With Christine McIntyre, Tim Ryan, Anthony Caruso, Bill Kennedy, John Hamilton
Directed by William Beaudine

    The best film yet to star The Bowery Boys, New Hounds is funny through and through, even as it plays out its serious story of Slip and the Boys attempting to expose corruption in boxing.  Leo Gorcey lays on the "Slipease" so thick throughout, there are times you literally won't know what he is talking about (one character even mentions this).  Meanwhile, Huntz Hall begins to develop his character of Sach as a lovable, cowardly, dumb as dirt sweetheart who can even be intimidated by a five-year-old boy.  The film has running gags, throwaway gags, punctuation gags, slapstick, several bushels of mangled English sentences, and a superb supporting cast including Three Stooges favorite Christine McIntyre as the owner of a newspaper and Anthony Caruso as a local gangster. 

    However, the writing was on the wall.  Despite an opening sequence featuring Chuck (how many Bowery Boys films begin with Chuck?  Ummm... there's this one and....ummm... ), Whitey and Bobby, it is clear by now that the writers are building their scripts around Gorcey and Hall, leaving the other cast members to fend for themselves.  Bobby Jordan would be the first to leave, right after the next film, Bowery Buckaroos.  

    
A SACH IN TIME

"That's what the world needs - people like you.  Humans."


BOWERY BUCKAROOS

(1947)
The Boys: Leo Gorcey ("Slip"), Huntz Hall ("Sach"), Bobby Jordan ("Bobby"'), William "Billy" Benedict ("Whitey"), David Gorcey ("Chuck"), Gabriel Dell ("Gabe"), Bernard Gorcey ("Louie Dumbrowski")
With Julie Gibson, Jack Norman, Iron Eyes Cody, Minerva Urecal
Directed by William Beaudine

    About a month after Abbott and Costello went west in The Wistful Widow of Wagon Gap, The Bowery Boys did the same in Bowery Buckaroos.  Most comedians worth their salt eventually "went west", with Laurel and Hardy's classic Way Out West being the standard by which all other should be judged.

    The Bowery Boys western outing is an average picture with one gag worthy of any of the great master comedians.  In an unexpected twist of a great western cliché, Slip, pretending to be an outlaw, makes a dramatic entrance through the swinging doors of a saloon, shoots his guns off in the air - and nobody bats an eye.  It's funnier than it reads.  Rare for a Bowery Boys film, this one has three musical numbers: Bernard Gorcey's "Louie the Lout", a production number by Julie Gibson, and all of the boys singing a tuneless takeoff on "O' Susannah!"
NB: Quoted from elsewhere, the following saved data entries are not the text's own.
-- ==== Sys2Proof/Config.lean ====
section
/-! DEFINITION. What the spec leaves open for one device and one run (00_scope.md R6, 92_eei_decisions.md part 4):
each open parameter is a constant WITHOUT A BODY, so nothing can be proved about its value, and the choices of the
world outside CORE, one at a time, are `Turn`s. -/

namespace Sys2Proof

/-- One move of the interleaving (10_state.md R10): which agent takes the next atomic step, and with which input.
Entry 2. -/
inductive Turn where
  /-- SEQ takes its next step, the one `st` selects (44_scheduler.md R130). -/
  | seq
  /-- TICK takes its step TICK.ADV (44_scheduler.md R138). -/
  | tick
  /-- PHY drives its two status outputs at will (60_exceptions.md R172). -/
  | phy (ready busy : Bool)
  /-- ENV puts a new draw on `jitter_in`, a 4-bit port (10_state.md R12). -/
  | jitter (v : BitVec 4)
  /-- ENV drives `rst` (70_reset_and_hazards.md R180). -/
  | rst (level : Bool)
  deriving DecidableEq, Repr, Inhabited

/-- FREE VALUE: the n-th move where `State.turns` names none (R10: "interleave in any order"). Entry 2. -/
opaque Config.freeTurn : Nat → Turn

/-- FREE VALUE: the 12 bytes of the device's identity source, `uid` of R6. Entry 9. -/
opaque Config.uid : Vector Byte 12

/-- FREE VALUE: the 16 preamble symbols, `PREAMBLE` of R6, each one of the two symbols (92_eei_decisions.md D9).
Entry 9. -/
opaque Config.preamble : Vector Symbol 16

/-- FREE VALUE: the tick counter at the n-th draw of a reset ("any value", 10_state.md R34). Entry 10. -/
opaque Config.tickAtReset : Nat → Half

/-- FREE VALUE: `phy_ready` right after power-on ("any value", 10_state.md R34). Entry 10. -/
opaque Config.phyReadyAtReset : Bool

/-- FREE VALUE: `phy_busy` right after power-on ("any value", 10_state.md R34). Entry 10. -/
opaque Config.phyBusyAtReset : Bool

/-- FREE VALUE: `jitter_in` right after power-on, within the environment's contract 0..9 (10_state.md R12).
Entry 10. -/
opaque Config.jitterAtReset : Fin 10

end Sys2Proof
end

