-- ==== Sys2Proof/Decode.lean ====
section
/-! DEFINITION. The decoder of operation words (30_encoding.md R69 to R72), total and rejecting by name, and after it
the encoder, written from the same table. -/

namespace Sys2Proof

/-- Why the decoder refuses an operation word. -/
inductive Reject where
  /-- The number has bits above `op[4:0]`: no operation word (R70). -/
  | notFiveBits (code : Nat)
  /-- 01111, 10111 or 11010 to 11111: the code names no operation (R72 e: "a decoder of `op` refuses them"). -/
  | reservedCode (code : Nat)
  /-- The caller's operands are not of the kind this operation takes (R70). -/
  | operandKind (code : Nat)
  deriving DecidableEq, Repr

/-! How an operation reads its operands: by their kind, and not at all where the kind is another. -/

def readNone (i : Instr) : Operand → Option Instr
  | .none => some i
  | _ => none

def readBit (f : Bit → Instr) : Operand → Option Instr
  | .bit d => some (f d)
  | _ => none

def readByte (f : Byte → Instr) : Operand → Option Instr
  | .byte b => some (f b)
  | _ => none

def readBuf (f : BufSel → Instr) : Operand → Option Instr
  | .buf b => some (f b)
  | _ => none

def readBufWord (f : BufSel → Codeword → Instr) : Operand → Option Instr
  | .bufWord b w => some (f b w)
  | _ => none

def readPayload (f : Payload → Instr) : Operand → Option Instr
  | .payload p => some (f p)
  | _ => none

def readTimes (f : Half → Half → Instr) : Operand → Option Instr
  | .times d e => some (f d e)
  | _ => none

/-- A row of R69's table: the code, its operands with every bit zero, and how it reads operands. -/
structure OpRow where
  code : Nat
  zero : Operand
  read : Operand → Option Instr

/-- R69's table. Entry 5. -/
def opRows : List OpRow :=
  [⟨0b00000, .none, readNone .crc32Clr⟩,
   ⟨0b00001, .bit 0, readBit .crc32Bit⟩,
   ⟨0b00010, .byte 0, readByte .crc32Byte⟩,
   ⟨0b00011, .none, readNone .crc32Fin⟩,
   ⟨0b00100, .none, readNone .crc8Clr⟩,
   ⟨0b00101, .byte 0, readByte .crc8Byte⟩,
   ⟨0b00110, .none, readNone .crc8Fin⟩,
   ⟨0b00111, .none, readNone .encClr⟩,
   ⟨0b01000, .bit 0, readBit .encBit⟩,
   ⟨0b01001, .bufWord .id 0, readBufWord .encWord⟩,
   ⟨0b01010, .buf .id, readBuf .frmConst⟩,
   ⟨0b01011, .bufWord .id 0, readBufWord .frmCode⟩] ++
  [⟨0b01100, .payload 0, readPayload .cwMake⟩,
   ⟨0b01101, .none, readNone .idBuild⟩,
   ⟨0b01110, .times 0 0, readTimes .tsBuild⟩,
   ⟨0b10000, .none, readNone .seqBoot⟩,
   ⟨0b10001, .none, readNone .txBegin⟩,
   ⟨0b10010, .none, readNone .txUnit⟩,
   ⟨0b10011, .none, readNone .txEnd⟩,
   ⟨0b10100, .none, readNone .planSnap⟩,
   ⟨0b10101, .none, readNone .planBuild⟩,
   ⟨0b10110, .none, readNone .wait⟩,
   ⟨0b11000, .none, readNone .tickAdv⟩,
   ⟨0b11001, .none, readNone .epochInc⟩]

/-- The row of a code. -/
def rowOf (code : Nat) : Option OpRow := opRows.find? fun r => r.code == code

/-- The decoder. Entry 5. -/
def decode (x : OpWord) : Except Reject Instr :=
  if 32 ≤ x.code then .error (.notFiveBits x.code)
  else
    match rowOf x.code with
    | none => .error (.reservedCode x.code)
    | some r =>
      match r.read x.arg with
      | some i => .ok i
      | none => .error (.operandKind x.code)

/-- The encoder: the code of R69's table and the operands as the caller passes them. -/
def encode : Instr → OpWord
  | .crc32Clr => ⟨0b00000, .none⟩
  | .crc32Bit d => ⟨0b00001, .bit d⟩
  | .crc32Byte b => ⟨0b00010, .byte b⟩
  | .crc32Fin => ⟨0b00011, .none⟩
  | .crc8Clr => ⟨0b00100, .none⟩
  | .crc8Byte b => ⟨0b00101, .byte b⟩
  | .crc8Fin => ⟨0b00110, .none⟩
  | .encClr => ⟨0b00111, .none⟩
  | .encBit d => ⟨0b01000, .bit d⟩
  | .encWord buf w => ⟨0b01001, .bufWord buf w⟩
  | .frmConst buf => ⟨0b01010, .buf buf⟩
  | .frmCode buf w => ⟨0b01011, .bufWord buf w⟩
  | .cwMake p => ⟨0b01100, .payload p⟩
  | .idBuild => ⟨0b01101, .none⟩
  | .tsBuild d e => ⟨0b01110, .times d e⟩
  | .seqBoot => ⟨0b10000, .none⟩
  | .txBegin => ⟨0b10001, .none⟩
  | .txUnit => ⟨0b10010, .none⟩
  | .txEnd => ⟨0b10011, .none⟩
  | .planSnap => ⟨0b10100, .none⟩
  | .planBuild => ⟨0b10101, .none⟩
  | .wait => ⟨0b10110, .none⟩
  | .tickAdv => ⟨0b11000, .none⟩
  | .epochInc => ⟨0b11001, .none⟩

/-- The operands of a code, every bit of them zero: what a bare table word comes with, since the table gives the
operands no bits. -/
def zeroOperand (code : Nat) : Operand :=
  match rowOf code with
  | some r => r.zero
  | none => .none

/-- The operation word of the table word `w`, its operands zero. -/
def tableOpWord (w : Nat) : OpWord := ⟨w, zeroOperand w⟩

/-- What the decoder reads from the table word whose bits are `w` (op[4:0] in bits 4..0 of its one byte). The number
of bits is not needed: every table row is the same 5 bits, and a number with more is refused. -/
def decodeTableWord (_nbits w : Nat) : Option Instr :=
  match decode (tableOpWord w) with
  | .ok i => some i
  | .error _ => none

end Sys2Proof
end

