-- ==== Sys2Proof/Laws/Progress.lean ====
section
/-! SUPPORT. Progress under the fairness premises of 70_reset_and_hazards.md R190: what one turn of a behaviour can do,
that every wait of SEQ ends, and the hang without them (60_exceptions.md R160). -/

namespace Sys2Proof.Machine

/-- What a turn that is no enabled step of SEQ leaves: SEQ's place, and its deadline. -/
structure Held (s t : State) : Prop where
  st : t.st = s.st
  idx : t.idx = s.idx
  deadline : t.deadline = s.deadline

/-- An enabled step of SEQ, as far as progress sees it. -/
structure Stepped (s t : State) : Prop where
  unit : s.st = .txUnit → s.idx.toNat < 104 ∧ t.idx.toNat = s.idx.toNat + 1 ∧
    t.st = if s.idx.toNat = 103 then .txEnd else .txUnit
  done : s.st = .txEnd → t.st = .planSnap
  wait : s.st = .wait → t.st = .txBegin

theorem advanceTick_held (s : State) : Held s s.advanceTick ∧ s.advanceTick.tickCnt = s.tickCnt + 1 := by
  rcases s.advanceTick_cases with ⟨h, e⟩ | ⟨h, _, e⟩ | ⟨h, _, e⟩ <;> rw [e]
  · exact ⟨⟨rfl, rfl, rfl⟩, rfl⟩
  · exact ⟨⟨rfl, rfl, rfl⟩, h.symm⟩
  · exact ⟨⟨rfl, rfl, rfl⟩, h.symm⟩

/-- SEQ's step where it is not enabled changes nothing. -/
theorem seqStep_held {u t : State} (hd : u.seqEnabled = false) (h : exec (seqInstr u.st) u = .next t) : t = u := by
  rcases seqStep_seqMove u with ⟨y, he, hm⟩ | ⟨_, f, he, _⟩ | ⟨_, _, he⟩
  · rw [he] at h; cases h
    cases hm with
    | stuck => rfl
    | boot h | txBegin h | snap h _ | buildId h _ | buildTs h _ => simp [State.seqEnabled, h] at hd
    | txUnit h hr => simp [State.seqEnabled, h, hr] at hd
    | txEnd h hb => simp [State.seqEnabled, h, hb] at hd
    | wait h hq => simp [State.seqEnabled, h, hq] at hd
  · rw [he] at h; cases h
  · rw [he] at h; cases h

/-- SEQ's step where it is enabled goes on. -/
theorem seqStep_stepped {u t : State} (he : u.seqEnabled = true) (h : exec (seqInstr u.st) u = .next t) :
    Stepped u t := by
  refine ⟨fun hst => ?_, fun hst => ?_, fun hst => ?_⟩
  · have hr : u.phyReady = true := by simpa [State.seqEnabled, hst] using he
    rw [hst] at h
    rcases State.memRead_cases u u.sel u.idx.toNat with ⟨v, hi, hv, _⟩ | ⟨_, _, hm⟩ | ⟨_, hm⟩
    · have := (execTxUnit_of hst hr hi hv).symm.trans h
      cases this
      have hn : (u.idx + 1).toNat = u.idx.toNat + 1 := by
        have h1 : BitVec.toNat (1 : BitVec 7) = 1 := rfl
        rw [BitVec.toNat_add, h1]; omega
      refine ⟨hi, hn, ?_⟩
      simp only [drained_succ u.idx hi, hst, decide_eq_true_eq]
    all_goals simp [seqInstr, exec, execTxUnit, hst, hr, hm] at h
  · have hb : u.phyBusy = false := by simpa [State.seqEnabled, hst] using he
    rw [hst] at h
    simp only [seqInstr, exec, execTxEnd, hst, hb, beq_self_eq_true, Bool.not_false, Bool.and_self,
      whenEnabled_true] at h
    cases h; rfl
  · have hq : u.tickCnt = u.deadline := by simpa [State.seqEnabled, hst] using he
    rw [hst] at h
    simp only [seqInstr, exec, execWait, hst, hq, beq_self_eq_true, Bool.and_self, whenEnabled_true] at h
    cases h; rfl

/-- Using up a turn changes nothing that progress sees. -/
theorem afterFetch_held (s : State) : Held s s.afterFetch ∧ s.afterFetch.tickCnt = s.tickCnt ∧
    s.afterFetch.seqEnabled = s.seqEnabled ∧ tickEnabled s.afterFetch = tickEnabled s := by
  rw [State.afterFetch_eq]; exact ⟨⟨rfl, rfl, rfl⟩, rfl, rfl, rfl⟩

/-- Everything a step can do, as far as progress sees it, while `rst` is released and nothing is issued. -/
theorem step_progress {s t : State} (hi : s.issue = none) (hr : s.rst = false) (ht : t.rst = false)
    (hs : step s = .next t) :
    ((s.turn = .seq ∧ s.seqEnabled = true) ∧ Stepped s t) ∨
    (¬ (s.turn = .seq ∧ s.seqEnabled = true) ∧ Held s t ∧
      t.tickCnt = s.tickCnt + (if s.turn = .tick ∧ tickEnabled s = true then 1 else 0)) := by
  obtain ⟨hh, hc, he, hk⟩ := afterFetch_held s
  unfold step at hs
  rcases State.fetch_cases hi with ⟨_, hu, hf⟩ | ⟨_, hu, hf⟩ | ⟨hr', _⟩ | ⟨a, b, hu, hf⟩ | ⟨v, hu, hf⟩ | ⟨l, hu, hf⟩
  · simp only [hf, decode_seqWord] at hs
    rw [← hh.st] at hs
    cases hen : s.seqEnabled
    · right
      have := seqStep_held (he.trans hen) hs
      subst this
      exact ⟨by simp, hh, by simp [hu, hc]⟩
    · left
      obtain ⟨a, b, c⟩ := seqStep_stepped (he.trans hen) hs
      rw [hh.st, hh.idx] at a
      rw [hh.st] at b c
      exact ⟨⟨hu, rfl⟩, a, b, c⟩
  · right
    simp only [hf, decode_tickWord] at hs
    refine ⟨by simp [hu], ?_⟩
    cases hen : tickEnabled s
    · simp only [exec, execTickAdv, hk, hen, whenEnabled_false] at hs
      cases hs
      exact ⟨hh, by simp [hc]⟩
    · simp only [exec, execTickAdv, hk, hen, whenEnabled_true] at hs
      cases hs
      obtain ⟨⟨a, b, c⟩, d⟩ := advanceTick_held s.afterFetch
      exact ⟨⟨a.trans hh.st, b.trans hh.idx, c.trans hh.deadline⟩, by simp [d, hc, hu]⟩
  · rw [hr] at hr'; cases hr'
  · simp only [hf] at hs; cases hs
    exact .inr ⟨by simp [hu], ⟨hh.st, hh.idx, hh.deadline⟩, by simp [hu, State.drive, hc]⟩
  · simp only [hf] at hs; cases hs
    exact .inr ⟨by simp [hu], ⟨hh.st, hh.idx, hh.deadline⟩, by simp [hu, State.drive, hc]⟩
  · simp only [hf] at hs; cases hs
    cases l
    · exact .inr ⟨by simp [hu], ⟨hh.st, hh.idx, hh.deadline⟩, by simp [hu, State.drive, State.driveRst, hc]⟩
    · cases ht

/-- Everything a turn of a behaviour can do, as far as progress sees it. -/
theorem Behaviour.turn_cases {σ : Nat → Turn} {r : Nat → State} (h : Behaviour σ r) (n : Nat) :
    (SeqSteps σ r n ∧ Stepped (r n) (r (n + 1))) ∨
    (¬ SeqSteps σ r n ∧ Held (r n) (r (n + 1)) ∧
      (r (n + 1)).tickCnt = (r n).tickCnt + (if σ n = .tick ∧ tickEnabled (r n) = true then 1 else 0)) := by
  rcases step_progress (s := { r n with turns := [σ n] }) (h.noIssue n) (h.released n) (h.released (n + 1)) (h.next n)
    with ⟨a, b⟩ | ⟨a, b, c⟩
  · exact .inl ⟨a, ⟨b.unit, b.done, b.wait⟩⟩
  · exact .inr ⟨a, ⟨b.st, b.idx, b.deadline⟩, c⟩

/-- Without a step of SEQ, its place is kept. -/
theorem Behaviour.held {σ : Nat → Turn} {r : Nat → State} (h : Behaviour σ r) {n m : Nat} (hm : n ≤ m)
    (hno : ∀ j, n ≤ j → j < m → ¬ SeqSteps σ r j) : Held (r n) (r m) := by
  induction m, hm using Nat.le_induction with
  | base => exact ⟨rfl, rfl, rfl⟩
  | succ m hm ih =>
    obtain ⟨a, b, c⟩ := ih fun j h1 h2 => hno j h1 (by omega)
    rcases h.turn_cases m with ⟨hs, _⟩ | ⟨_, hh, _⟩
    · exact absurd hs (hno m hm (by omega))
    · exact ⟨hh.st.trans a, hh.idx.trans b, hh.deadline.trans c⟩

/-- Under F1, where the guard of SEQ's step comes to hold and stays so, SEQ takes that step. -/
theorem Behaviour.steps {σ : Nat → Turn} {r : Nat → State} (h : Behaviour σ r) (hf : SeqFair σ r) {n : Nat}
    (hu : UntilSeq σ r n fun s => s.seqEnabled = true) :
    ∃ m, n ≤ m ∧ Held (r n) (r m) ∧ Stepped (r m) (r (m + 1)) := by
  classical
  obtain ⟨m, hm, hk⟩ := hu
  have hex : ∃ j, n ≤ j ∧ SeqSteps σ r j := by
    by_contra hno
    have hno : ∀ j, n ≤ j → ¬ SeqSteps σ r j := fun j hj hs => hno ⟨j, hj, hs⟩
    obtain ⟨k, hk', hk''⟩ := hf m
    have he := hk k hk' fun j hj _ => hno j hj
    exact hno k (by omega) ⟨hk'' he, he⟩
  obtain ⟨hj, hs⟩ := Nat.find_spec hex
  have hno : ∀ i, n ≤ i → i < Nat.find hex → ¬ SeqSteps σ r i := fun i hi hlt hs => Nat.find_min hex hlt ⟨hi, hs⟩
  refine ⟨_, hj, h.held hj hno, ?_⟩
  rcases h.turn_cases (Nat.find hex) with ⟨_, hst⟩ | ⟨hno', _⟩
  · exact hst
  · exact absurd hs hno'

/-- A condition under which SEQ's step at the present `st` is enabled, kept until it steps. -/
theorem Behaviour.enabled {σ : Nat → Turn} {r : Nat → State} (h : Behaviour σ r) {n : Nat} {p : State → Prop}
    (hp : ∀ s : State, s.st = (r n).st → p s → s.seqEnabled = true) (hu : UntilSeq σ r n p) :
    UntilSeq σ r n fun s => s.seqEnabled = true := by
  obtain ⟨m, hm, hk⟩ := hu
  exact ⟨m, hm, fun k hmk hno => hp _ (h.held (by omega) hno).st (hk k hmk hno)⟩

/-- Under F1 and F3 every drain sends its last unit (60_exceptions.md R172 c). -/
theorem drain_ends {σ : Nat → Turn} {r : Nat → State} (h : Behaviour σ r) (hf : SeqFair σ r) (hp : PhyLive σ r) :
    ∀ n, (r n).st = .txUnit → ∃ m, n ≤ m ∧ (r m).st = .txEnd := by
  have key : ∀ d n, (r n).st = .txUnit → 104 - (r n).idx.toNat = d → ∃ m, n ≤ m ∧ (r m).st = .txEnd := by
    intro d
    induction d with
    | zero =>
      intro n hst hd
      obtain ⟨m, _, hh, hs⟩ := h.steps hf
        (h.enabled (fun s e he => by simp [State.seqEnabled, e, hst, he]) (hp.ready n hst))
      have := (hs.unit (hh.st.trans hst)).1
      rw [hh.idx] at this; omega
    | succ d ih =>
      intro n hst hd
      obtain ⟨m, hm, hh, hs⟩ := h.steps hf
        (h.enabled (fun s e he => by simp [State.seqEnabled, e, hst, he]) (hp.ready n hst))
      obtain ⟨h1, h2, h3⟩ := hs.unit (hh.st.trans hst)
      rw [hh.idx] at h1 h2 h3
      split at h3
      · exact ⟨m + 1, by omega, h3⟩
      · obtain ⟨k, hk, hk'⟩ := ih (m + 1) h3 (by omega)
        exact ⟨k, by omega, hk'⟩
  exact fun n hst => key _ n hst rfl

/-- Under F1 and F3 every drain is followed by a planning (R172 c). -/
theorem end_ends {σ : Nat → Turn} {r : Nat → State} (h : Behaviour σ r) (hf : SeqFair σ r) (hp : PhyLive σ r) (n : Nat)
    (hst : (r n).st = .txEnd) : ∃ m, n ≤ m ∧ (r m).st = .planSnap := by
  obtain ⟨m, hm, hh, hs⟩ := h.steps hf
    (h.enabled (fun s e he => by simp [State.seqEnabled, e, hst, he]) (hp.idle n hst))
  exact ⟨m + 1, by omega, hs.done (hh.st.trans hst)⟩

/-- Under F2 every wait ends (70_reset_and_hazards.md R190). -/
theorem wait_ends {σ : Nat → Turn} {r : Nat → State} (h : Behaviour σ r) (ht : TickForever σ r) (n : Nat)
    (hst : (r n).st = .wait) : ∃ m, n ≤ m ∧ (r m).st = .txBegin := by
  by_contra hno
  have hno : ∀ m, n ≤ m → (r m).st ≠ .txBegin := fun m hm e => hno ⟨m, hm, e⟩
  have hstep : ∀ m, n ≤ m → (r m).st = .wait → (r (m + 1)).st = .wait ∧
      ((r (m + 1)).deadline - (r (m + 1)).tickCnt).toNat +
        (if σ m = .tick ∧ tickEnabled (r m) = true then 1 else 0) = ((r m).deadline - (r m).tickCnt).toNat := by
    intro m hm hw
    rcases h.turn_cases m with ⟨_, hs⟩ | ⟨_, hh, hc⟩
    · exact absurd (hs.wait hw) (hno _ (by omega))
    · refine ⟨hh.st.trans hw, ?_⟩
      rw [hh.deadline, hc]
      split
      · next hk =>
        have hne : (r m).tickCnt ≠ (r m).deadline := fun e => by simp [tickEnabled, hw, e] at hk
        bv_omega
      · simp
  have key : ∀ d m, n ≤ m → (r m).st = .wait → ((r m).deadline - (r m).tickCnt).toNat = d → False := by
    intro d
    induction d using Nat.strong_induction_on with
    | _ d ih =>
      intro m hm hw hd
      obtain ⟨k, hk, hk1, hk2⟩ := ht m
      have hall : ∀ k, m ≤ k → (r k).st = .wait ∧ ((r k).deadline - (r k).tickCnt).toNat ≤ d := by
        intro k hk
        induction k, hk using Nat.le_induction with
        | base => exact ⟨hw, by omega⟩
        | succ k hk ih => have := hstep k (by omega) ih.1; exact ⟨this.1, by omega⟩
      obtain ⟨a, b⟩ := hall k hk
      obtain ⟨c, e⟩ := hstep k (by omega) a
      rw [if_pos ⟨hk1, hk2⟩] at e
      exact ih _ (by omega) (k + 1) (by omega) c rfl
  exact key _ n (Nat.le_refl n) hst rfl

/-- Without F3 the run hangs, and that is what the spec says (60_exceptions.md R160): while PHY is not ready, SEQ stays
at its unit. -/
theorem hang_without_phy {σ : Nat → Turn} {r : Nat → State} (h : Behaviour σ r) (n : Nat) (hst : (r n).st = .txUnit)
    (hb : ∀ m, n ≤ m → (r m).phyReady = false) (m : Nat) (hm : n ≤ m) :
    (r m).st = .txUnit ∧ (r m).idx = (r n).idx := by
  induction m, hm using Nat.le_induction with
  | base => exact ⟨hst, rfl⟩
  | succ m hm ih =>
    rcases h.turn_cases m with ⟨⟨_, he⟩, _⟩ | ⟨_, hh, _⟩
    · simp [State.seqEnabled, ih.1, hb m hm] at he
    · exact ⟨hh.st.trans ih.1, hh.idx.trans ih.2⟩

end Sys2Proof.Machine
end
    Despite Leo Gorcey's non-stop malaprops, it is Iron Eyes Cody who gets the best line.  Seeing the boys up to some suspicious activity, he says to himself "This not seem kosher to me."

    This was the last Bowery Boys film for Bobby Jordan.  Eventually, most of the Boys would grow tired of being pushed to the background as Leo Gorcey and Huntz Hall continued to grab all the best moments.  Gabe Dell would go next, followed later by Billy Benedict.  Even Leo Gorcey himself would exit from the series toward the end. Only Huntz Hall and David Gorcey would see it through to the end.